PROBLEM TO SOLVE: From the records, return each line that has the word "List" in it.

[Stored entries]
--------------------------------
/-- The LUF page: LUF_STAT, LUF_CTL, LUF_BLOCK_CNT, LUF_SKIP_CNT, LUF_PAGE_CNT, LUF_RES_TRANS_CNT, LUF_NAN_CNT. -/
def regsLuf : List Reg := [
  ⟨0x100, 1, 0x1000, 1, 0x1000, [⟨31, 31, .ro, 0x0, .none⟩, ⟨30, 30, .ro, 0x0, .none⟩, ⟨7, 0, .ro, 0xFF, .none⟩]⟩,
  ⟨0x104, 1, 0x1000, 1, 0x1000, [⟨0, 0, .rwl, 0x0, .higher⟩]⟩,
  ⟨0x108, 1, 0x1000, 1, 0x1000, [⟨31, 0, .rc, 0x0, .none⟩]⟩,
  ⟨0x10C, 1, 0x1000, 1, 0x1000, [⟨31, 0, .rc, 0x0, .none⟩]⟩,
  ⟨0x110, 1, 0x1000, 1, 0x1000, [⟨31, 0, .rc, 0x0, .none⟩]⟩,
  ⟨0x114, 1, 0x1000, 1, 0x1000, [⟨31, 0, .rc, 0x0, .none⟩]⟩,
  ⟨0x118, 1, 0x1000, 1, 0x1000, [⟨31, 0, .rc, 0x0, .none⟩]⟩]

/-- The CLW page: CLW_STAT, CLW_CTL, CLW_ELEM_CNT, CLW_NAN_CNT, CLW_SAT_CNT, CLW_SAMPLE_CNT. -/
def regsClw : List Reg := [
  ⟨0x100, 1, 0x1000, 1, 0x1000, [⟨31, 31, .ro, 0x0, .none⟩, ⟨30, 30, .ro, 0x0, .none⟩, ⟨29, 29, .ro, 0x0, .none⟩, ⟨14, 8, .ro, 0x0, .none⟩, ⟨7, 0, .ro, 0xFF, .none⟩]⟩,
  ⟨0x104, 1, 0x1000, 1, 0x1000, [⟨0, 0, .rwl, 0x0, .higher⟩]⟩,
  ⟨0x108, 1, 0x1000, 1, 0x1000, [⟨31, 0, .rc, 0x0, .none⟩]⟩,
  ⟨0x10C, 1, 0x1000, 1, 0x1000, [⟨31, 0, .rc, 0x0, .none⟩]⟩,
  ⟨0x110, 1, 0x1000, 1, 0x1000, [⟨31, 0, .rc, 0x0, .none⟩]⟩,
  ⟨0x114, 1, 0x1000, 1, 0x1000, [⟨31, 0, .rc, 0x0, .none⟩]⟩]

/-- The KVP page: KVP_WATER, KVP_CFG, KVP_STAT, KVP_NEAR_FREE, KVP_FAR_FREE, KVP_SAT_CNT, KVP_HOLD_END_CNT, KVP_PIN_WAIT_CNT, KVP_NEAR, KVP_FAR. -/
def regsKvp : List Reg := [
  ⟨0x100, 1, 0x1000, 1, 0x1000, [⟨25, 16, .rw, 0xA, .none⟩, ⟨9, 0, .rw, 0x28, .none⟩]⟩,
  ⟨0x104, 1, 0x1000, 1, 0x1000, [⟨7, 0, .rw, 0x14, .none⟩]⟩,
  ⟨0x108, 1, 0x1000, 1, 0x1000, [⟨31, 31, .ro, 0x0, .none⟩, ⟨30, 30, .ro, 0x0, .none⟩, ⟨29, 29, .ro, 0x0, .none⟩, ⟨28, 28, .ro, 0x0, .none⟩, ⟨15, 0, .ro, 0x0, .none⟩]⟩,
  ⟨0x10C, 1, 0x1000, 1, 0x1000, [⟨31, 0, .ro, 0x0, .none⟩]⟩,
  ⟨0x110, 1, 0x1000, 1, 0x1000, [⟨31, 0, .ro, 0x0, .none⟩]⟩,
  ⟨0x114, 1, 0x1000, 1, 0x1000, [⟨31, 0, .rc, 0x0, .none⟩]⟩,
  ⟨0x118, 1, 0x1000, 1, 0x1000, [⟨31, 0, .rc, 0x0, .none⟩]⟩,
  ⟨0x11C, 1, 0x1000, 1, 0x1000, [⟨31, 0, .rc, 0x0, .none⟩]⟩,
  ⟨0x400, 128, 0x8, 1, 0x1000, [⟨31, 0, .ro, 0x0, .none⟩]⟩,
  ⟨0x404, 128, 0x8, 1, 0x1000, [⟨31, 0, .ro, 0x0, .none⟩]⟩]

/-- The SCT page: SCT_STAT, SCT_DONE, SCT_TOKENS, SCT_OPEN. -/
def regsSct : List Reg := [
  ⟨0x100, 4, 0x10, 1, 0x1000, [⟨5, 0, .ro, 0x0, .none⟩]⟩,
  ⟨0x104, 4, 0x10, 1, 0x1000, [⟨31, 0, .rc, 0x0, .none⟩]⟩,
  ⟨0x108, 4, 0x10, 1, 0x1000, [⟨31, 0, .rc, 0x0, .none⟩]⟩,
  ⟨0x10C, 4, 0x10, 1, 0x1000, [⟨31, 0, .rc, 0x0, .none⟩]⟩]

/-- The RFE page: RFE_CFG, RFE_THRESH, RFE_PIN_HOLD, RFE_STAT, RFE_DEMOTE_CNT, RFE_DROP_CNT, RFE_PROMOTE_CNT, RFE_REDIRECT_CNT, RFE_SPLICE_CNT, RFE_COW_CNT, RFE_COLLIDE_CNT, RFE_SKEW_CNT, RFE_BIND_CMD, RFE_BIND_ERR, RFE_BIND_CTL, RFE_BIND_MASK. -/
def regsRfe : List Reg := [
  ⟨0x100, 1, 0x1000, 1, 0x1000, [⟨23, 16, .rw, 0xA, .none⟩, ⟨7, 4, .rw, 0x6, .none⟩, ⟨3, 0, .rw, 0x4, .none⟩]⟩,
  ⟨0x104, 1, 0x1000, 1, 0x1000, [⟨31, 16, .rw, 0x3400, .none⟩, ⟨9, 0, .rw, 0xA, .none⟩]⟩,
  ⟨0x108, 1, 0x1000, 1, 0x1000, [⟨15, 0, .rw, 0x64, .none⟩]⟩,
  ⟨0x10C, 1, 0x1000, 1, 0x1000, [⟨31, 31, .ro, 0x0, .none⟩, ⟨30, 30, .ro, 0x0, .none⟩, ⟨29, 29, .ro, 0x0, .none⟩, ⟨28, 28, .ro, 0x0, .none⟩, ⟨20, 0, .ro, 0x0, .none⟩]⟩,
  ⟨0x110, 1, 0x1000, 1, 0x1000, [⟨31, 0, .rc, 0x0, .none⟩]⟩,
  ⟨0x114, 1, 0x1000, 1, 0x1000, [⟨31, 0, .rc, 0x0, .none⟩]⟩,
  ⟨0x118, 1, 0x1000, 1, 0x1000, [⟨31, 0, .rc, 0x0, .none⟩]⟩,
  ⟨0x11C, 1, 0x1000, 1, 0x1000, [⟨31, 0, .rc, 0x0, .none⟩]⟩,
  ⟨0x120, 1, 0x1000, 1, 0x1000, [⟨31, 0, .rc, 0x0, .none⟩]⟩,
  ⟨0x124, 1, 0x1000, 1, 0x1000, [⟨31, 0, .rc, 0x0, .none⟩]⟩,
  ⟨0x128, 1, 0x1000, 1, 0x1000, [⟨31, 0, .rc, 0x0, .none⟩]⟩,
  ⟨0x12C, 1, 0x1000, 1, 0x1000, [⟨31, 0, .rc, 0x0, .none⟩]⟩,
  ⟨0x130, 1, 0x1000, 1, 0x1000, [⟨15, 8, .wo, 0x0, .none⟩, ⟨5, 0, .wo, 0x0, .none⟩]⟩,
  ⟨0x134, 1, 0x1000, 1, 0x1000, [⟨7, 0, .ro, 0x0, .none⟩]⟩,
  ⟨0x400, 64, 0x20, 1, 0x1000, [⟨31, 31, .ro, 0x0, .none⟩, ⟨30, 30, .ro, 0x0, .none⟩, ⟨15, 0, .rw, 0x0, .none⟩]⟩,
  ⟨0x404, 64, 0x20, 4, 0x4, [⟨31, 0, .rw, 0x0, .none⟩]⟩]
--------------------------------
RESULT OF THIS EXERCISE:
def regsLuf : List Reg := [
def regsClw : List Reg := [
def regsKvp : List Reg := [
def regsSct : List Reg := [
def regsRfe : List Reg := [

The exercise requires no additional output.